START EXTRACTED ENTRIES

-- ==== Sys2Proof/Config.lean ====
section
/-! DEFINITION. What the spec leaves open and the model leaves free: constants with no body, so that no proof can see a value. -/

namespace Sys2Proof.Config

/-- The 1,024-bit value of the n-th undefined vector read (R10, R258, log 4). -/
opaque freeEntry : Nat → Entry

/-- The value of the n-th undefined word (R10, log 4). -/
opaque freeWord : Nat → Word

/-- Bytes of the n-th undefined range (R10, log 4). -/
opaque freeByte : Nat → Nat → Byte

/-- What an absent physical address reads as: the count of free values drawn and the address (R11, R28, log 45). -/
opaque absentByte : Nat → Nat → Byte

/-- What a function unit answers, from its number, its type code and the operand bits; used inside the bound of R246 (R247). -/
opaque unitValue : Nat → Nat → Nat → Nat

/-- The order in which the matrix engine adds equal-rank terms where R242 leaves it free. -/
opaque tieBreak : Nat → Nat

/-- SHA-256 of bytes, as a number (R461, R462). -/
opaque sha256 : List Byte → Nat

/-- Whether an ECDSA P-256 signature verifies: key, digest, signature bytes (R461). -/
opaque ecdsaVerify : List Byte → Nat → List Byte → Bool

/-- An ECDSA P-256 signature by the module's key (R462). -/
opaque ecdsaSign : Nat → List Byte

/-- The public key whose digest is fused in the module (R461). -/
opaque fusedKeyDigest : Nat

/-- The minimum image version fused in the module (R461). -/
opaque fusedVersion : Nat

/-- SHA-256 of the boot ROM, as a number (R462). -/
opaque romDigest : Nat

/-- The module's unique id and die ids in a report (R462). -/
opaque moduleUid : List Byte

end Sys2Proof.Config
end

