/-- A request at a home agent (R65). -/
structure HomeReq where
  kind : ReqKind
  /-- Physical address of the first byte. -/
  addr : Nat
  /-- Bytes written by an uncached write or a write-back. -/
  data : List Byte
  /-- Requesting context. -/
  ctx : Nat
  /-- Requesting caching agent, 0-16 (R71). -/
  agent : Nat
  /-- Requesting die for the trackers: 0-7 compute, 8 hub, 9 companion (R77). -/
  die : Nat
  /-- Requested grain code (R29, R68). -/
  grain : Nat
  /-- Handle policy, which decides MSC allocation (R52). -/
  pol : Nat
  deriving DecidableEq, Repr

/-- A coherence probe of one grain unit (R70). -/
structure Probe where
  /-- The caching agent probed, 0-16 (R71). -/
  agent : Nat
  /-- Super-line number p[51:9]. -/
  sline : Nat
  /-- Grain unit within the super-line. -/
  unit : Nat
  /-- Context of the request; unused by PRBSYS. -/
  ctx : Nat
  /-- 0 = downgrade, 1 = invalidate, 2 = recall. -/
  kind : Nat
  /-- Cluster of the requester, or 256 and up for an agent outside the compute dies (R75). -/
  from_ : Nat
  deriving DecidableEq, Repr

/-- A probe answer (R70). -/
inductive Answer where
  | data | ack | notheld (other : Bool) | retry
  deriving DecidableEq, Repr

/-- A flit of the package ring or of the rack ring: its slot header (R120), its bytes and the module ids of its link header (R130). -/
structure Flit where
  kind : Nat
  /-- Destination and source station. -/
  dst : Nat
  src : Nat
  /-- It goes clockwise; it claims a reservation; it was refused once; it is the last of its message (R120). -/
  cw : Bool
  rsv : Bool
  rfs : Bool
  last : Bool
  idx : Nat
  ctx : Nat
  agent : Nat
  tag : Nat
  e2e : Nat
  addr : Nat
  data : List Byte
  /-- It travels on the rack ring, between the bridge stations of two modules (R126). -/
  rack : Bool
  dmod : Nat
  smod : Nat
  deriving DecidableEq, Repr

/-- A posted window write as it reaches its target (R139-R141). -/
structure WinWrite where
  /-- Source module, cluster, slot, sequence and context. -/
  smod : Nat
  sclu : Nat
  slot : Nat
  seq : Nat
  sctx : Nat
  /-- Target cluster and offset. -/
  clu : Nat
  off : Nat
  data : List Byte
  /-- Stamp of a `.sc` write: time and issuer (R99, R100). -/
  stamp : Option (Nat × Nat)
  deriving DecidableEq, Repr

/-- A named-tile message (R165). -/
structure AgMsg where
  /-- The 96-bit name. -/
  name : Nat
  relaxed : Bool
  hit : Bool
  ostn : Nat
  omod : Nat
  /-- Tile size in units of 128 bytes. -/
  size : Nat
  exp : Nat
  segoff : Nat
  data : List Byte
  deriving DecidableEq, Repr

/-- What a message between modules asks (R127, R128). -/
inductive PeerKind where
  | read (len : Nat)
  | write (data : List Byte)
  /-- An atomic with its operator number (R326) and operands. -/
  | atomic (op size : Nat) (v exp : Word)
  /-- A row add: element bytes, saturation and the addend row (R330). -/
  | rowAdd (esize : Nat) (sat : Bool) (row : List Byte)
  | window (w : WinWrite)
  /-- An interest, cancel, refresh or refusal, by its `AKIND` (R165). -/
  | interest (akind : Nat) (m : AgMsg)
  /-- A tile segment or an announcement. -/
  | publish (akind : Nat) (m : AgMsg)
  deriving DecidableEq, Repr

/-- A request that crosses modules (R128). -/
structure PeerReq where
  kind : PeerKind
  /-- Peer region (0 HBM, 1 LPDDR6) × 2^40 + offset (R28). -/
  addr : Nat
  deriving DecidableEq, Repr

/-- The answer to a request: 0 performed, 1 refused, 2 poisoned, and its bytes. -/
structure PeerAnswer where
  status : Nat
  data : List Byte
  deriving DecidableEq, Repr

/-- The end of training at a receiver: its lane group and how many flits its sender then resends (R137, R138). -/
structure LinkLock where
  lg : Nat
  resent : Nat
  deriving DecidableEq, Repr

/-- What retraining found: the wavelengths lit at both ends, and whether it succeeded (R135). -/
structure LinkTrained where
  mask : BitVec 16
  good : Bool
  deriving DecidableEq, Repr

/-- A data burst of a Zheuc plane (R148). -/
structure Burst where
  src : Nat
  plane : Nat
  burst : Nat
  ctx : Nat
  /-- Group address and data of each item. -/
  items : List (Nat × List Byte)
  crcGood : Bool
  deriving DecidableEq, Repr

END EXTRACTED ENTRIES
START EXTRACTED ENTRIES

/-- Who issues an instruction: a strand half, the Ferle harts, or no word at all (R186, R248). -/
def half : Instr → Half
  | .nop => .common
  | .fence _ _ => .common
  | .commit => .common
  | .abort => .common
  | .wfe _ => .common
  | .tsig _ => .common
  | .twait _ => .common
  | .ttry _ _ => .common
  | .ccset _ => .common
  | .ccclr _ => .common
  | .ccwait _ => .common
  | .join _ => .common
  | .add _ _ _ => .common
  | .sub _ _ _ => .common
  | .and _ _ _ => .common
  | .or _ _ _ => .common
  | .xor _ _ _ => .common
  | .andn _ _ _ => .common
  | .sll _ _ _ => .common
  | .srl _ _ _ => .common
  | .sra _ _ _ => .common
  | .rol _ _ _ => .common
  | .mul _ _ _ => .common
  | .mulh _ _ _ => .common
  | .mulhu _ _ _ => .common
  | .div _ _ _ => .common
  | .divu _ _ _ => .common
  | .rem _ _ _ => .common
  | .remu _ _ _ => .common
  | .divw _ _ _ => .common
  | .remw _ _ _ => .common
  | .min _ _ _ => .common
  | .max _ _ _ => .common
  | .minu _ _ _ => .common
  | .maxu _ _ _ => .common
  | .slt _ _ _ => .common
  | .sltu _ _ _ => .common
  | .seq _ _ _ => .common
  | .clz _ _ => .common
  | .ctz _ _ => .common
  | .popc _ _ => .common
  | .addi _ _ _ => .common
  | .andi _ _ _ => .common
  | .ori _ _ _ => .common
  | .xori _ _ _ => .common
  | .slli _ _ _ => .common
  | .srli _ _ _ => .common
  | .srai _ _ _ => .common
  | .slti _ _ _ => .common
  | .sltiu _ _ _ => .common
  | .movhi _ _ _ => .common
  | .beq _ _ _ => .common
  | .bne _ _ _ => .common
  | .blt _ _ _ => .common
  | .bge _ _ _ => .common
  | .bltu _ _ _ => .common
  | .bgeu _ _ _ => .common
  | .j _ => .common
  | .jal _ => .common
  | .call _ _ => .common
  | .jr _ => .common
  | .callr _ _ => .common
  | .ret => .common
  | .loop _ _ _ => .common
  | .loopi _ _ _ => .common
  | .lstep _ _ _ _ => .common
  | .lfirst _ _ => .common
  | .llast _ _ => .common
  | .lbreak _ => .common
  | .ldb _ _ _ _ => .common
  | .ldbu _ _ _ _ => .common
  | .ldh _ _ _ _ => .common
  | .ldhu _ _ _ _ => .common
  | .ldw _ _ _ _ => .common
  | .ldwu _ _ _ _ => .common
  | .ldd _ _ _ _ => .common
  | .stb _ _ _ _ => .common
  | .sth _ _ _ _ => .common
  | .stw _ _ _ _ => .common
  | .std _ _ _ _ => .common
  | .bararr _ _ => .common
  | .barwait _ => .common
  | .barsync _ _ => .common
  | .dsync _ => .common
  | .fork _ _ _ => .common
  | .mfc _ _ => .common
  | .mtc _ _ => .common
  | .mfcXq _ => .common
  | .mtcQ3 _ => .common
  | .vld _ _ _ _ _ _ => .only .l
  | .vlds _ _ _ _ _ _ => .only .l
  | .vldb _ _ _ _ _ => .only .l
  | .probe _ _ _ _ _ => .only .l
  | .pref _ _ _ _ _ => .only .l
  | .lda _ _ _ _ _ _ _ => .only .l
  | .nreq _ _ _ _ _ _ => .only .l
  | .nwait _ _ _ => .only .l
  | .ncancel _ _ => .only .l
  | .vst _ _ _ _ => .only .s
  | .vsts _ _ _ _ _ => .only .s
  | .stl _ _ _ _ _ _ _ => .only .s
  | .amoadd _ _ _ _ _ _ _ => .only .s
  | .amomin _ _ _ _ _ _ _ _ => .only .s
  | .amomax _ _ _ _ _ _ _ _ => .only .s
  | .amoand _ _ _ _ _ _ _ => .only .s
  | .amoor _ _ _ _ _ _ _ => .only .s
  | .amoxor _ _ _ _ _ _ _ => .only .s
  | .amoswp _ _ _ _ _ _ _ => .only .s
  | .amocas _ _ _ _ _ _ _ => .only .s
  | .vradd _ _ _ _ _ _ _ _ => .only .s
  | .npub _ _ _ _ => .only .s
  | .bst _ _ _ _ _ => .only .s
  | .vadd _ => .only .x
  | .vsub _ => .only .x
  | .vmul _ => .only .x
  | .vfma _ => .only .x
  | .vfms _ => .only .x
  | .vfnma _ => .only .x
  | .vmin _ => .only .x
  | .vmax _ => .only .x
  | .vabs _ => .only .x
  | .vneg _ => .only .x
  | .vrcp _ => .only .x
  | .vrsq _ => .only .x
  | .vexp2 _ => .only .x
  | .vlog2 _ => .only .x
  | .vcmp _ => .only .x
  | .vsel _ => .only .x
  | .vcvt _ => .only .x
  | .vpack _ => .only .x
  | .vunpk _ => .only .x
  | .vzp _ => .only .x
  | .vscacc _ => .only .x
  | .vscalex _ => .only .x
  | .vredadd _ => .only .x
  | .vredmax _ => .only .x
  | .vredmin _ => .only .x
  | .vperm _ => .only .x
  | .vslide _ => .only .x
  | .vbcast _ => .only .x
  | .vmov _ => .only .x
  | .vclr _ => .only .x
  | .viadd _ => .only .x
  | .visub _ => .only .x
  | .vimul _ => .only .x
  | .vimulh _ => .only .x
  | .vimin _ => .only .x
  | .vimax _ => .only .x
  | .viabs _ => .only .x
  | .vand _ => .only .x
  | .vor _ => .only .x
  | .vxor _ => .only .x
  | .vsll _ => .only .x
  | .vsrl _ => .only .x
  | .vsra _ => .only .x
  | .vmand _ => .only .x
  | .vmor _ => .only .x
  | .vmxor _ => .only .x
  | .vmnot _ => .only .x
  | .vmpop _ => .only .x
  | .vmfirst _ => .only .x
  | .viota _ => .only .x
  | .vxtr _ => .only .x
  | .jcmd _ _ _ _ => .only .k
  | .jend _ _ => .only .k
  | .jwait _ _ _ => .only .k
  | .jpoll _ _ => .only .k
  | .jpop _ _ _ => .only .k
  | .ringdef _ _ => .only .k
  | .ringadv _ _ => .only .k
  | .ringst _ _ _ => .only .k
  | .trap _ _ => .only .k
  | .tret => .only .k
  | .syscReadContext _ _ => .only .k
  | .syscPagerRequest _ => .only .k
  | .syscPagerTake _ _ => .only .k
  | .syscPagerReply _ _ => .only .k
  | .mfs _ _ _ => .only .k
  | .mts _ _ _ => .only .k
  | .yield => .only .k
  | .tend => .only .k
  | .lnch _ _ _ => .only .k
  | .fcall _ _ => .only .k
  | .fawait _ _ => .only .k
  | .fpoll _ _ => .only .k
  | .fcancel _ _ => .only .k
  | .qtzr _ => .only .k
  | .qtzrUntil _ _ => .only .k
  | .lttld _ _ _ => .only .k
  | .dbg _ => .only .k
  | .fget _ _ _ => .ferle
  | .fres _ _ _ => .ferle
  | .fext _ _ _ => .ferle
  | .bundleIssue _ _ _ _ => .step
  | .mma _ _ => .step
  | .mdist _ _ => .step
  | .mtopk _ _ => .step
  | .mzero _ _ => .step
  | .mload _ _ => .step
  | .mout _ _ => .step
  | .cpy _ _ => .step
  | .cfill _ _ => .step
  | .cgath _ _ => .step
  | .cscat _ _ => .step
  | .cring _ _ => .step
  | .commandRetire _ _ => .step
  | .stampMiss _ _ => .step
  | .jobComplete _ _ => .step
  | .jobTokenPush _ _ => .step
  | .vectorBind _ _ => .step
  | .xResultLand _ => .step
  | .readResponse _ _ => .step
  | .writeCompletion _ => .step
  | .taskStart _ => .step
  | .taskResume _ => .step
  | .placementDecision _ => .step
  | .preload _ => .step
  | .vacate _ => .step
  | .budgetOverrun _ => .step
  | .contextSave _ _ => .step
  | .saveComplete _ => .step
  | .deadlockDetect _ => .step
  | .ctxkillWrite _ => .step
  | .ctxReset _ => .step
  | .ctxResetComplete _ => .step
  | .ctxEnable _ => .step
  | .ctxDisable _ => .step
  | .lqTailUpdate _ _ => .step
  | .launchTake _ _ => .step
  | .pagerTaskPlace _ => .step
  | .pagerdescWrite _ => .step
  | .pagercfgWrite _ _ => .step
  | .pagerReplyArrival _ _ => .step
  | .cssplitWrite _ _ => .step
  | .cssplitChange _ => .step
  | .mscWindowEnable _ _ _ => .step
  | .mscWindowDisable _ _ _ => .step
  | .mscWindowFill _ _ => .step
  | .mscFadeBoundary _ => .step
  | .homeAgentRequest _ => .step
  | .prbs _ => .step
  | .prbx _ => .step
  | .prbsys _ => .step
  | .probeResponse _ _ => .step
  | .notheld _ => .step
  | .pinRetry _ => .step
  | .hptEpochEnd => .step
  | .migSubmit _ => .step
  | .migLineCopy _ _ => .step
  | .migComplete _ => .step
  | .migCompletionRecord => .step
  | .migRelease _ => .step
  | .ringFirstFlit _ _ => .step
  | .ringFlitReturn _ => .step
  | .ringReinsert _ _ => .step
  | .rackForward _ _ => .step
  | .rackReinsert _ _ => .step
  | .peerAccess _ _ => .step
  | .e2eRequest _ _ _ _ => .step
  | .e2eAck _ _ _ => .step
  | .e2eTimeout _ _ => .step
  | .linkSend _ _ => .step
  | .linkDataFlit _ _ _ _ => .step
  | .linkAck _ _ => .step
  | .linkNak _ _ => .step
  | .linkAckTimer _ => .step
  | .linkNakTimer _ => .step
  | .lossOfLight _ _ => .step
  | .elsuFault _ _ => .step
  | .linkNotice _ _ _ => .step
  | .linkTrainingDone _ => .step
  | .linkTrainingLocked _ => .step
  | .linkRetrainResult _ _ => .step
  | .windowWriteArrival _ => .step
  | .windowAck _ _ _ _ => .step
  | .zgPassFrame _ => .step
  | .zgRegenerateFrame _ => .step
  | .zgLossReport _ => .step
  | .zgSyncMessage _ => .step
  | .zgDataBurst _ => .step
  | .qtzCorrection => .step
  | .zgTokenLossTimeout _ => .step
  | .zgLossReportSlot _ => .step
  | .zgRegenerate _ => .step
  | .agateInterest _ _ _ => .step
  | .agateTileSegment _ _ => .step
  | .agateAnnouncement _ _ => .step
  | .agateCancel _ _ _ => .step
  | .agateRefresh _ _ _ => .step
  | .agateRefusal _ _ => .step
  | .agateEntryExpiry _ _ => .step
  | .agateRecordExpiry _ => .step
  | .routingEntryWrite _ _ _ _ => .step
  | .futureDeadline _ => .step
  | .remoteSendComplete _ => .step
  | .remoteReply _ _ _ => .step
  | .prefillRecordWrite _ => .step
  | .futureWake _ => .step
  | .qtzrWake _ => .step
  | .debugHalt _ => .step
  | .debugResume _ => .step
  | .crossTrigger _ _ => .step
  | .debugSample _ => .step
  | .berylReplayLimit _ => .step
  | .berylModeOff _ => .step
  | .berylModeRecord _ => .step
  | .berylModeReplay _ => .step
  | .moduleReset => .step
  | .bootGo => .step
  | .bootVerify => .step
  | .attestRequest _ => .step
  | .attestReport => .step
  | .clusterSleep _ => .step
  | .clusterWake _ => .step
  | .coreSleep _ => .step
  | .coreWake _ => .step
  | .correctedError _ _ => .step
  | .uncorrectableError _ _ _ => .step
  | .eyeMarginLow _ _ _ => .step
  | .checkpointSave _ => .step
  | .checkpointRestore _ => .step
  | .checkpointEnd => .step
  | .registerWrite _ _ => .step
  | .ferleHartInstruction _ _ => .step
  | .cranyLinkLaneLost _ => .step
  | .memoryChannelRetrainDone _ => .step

END EXTRACTED ENTRIES

- WHAT IS NEEDED -
Which lines of the records above contain the word "leaves"? Report each one in full.

- TASK RESULT -
/-! DEFINITION. What the spec leaves open and the model leaves free: constants with no body, so that no proof can see a value. -/
/-- The order in which the matrix engine adds equal-rank terms where R242 leaves it free. -/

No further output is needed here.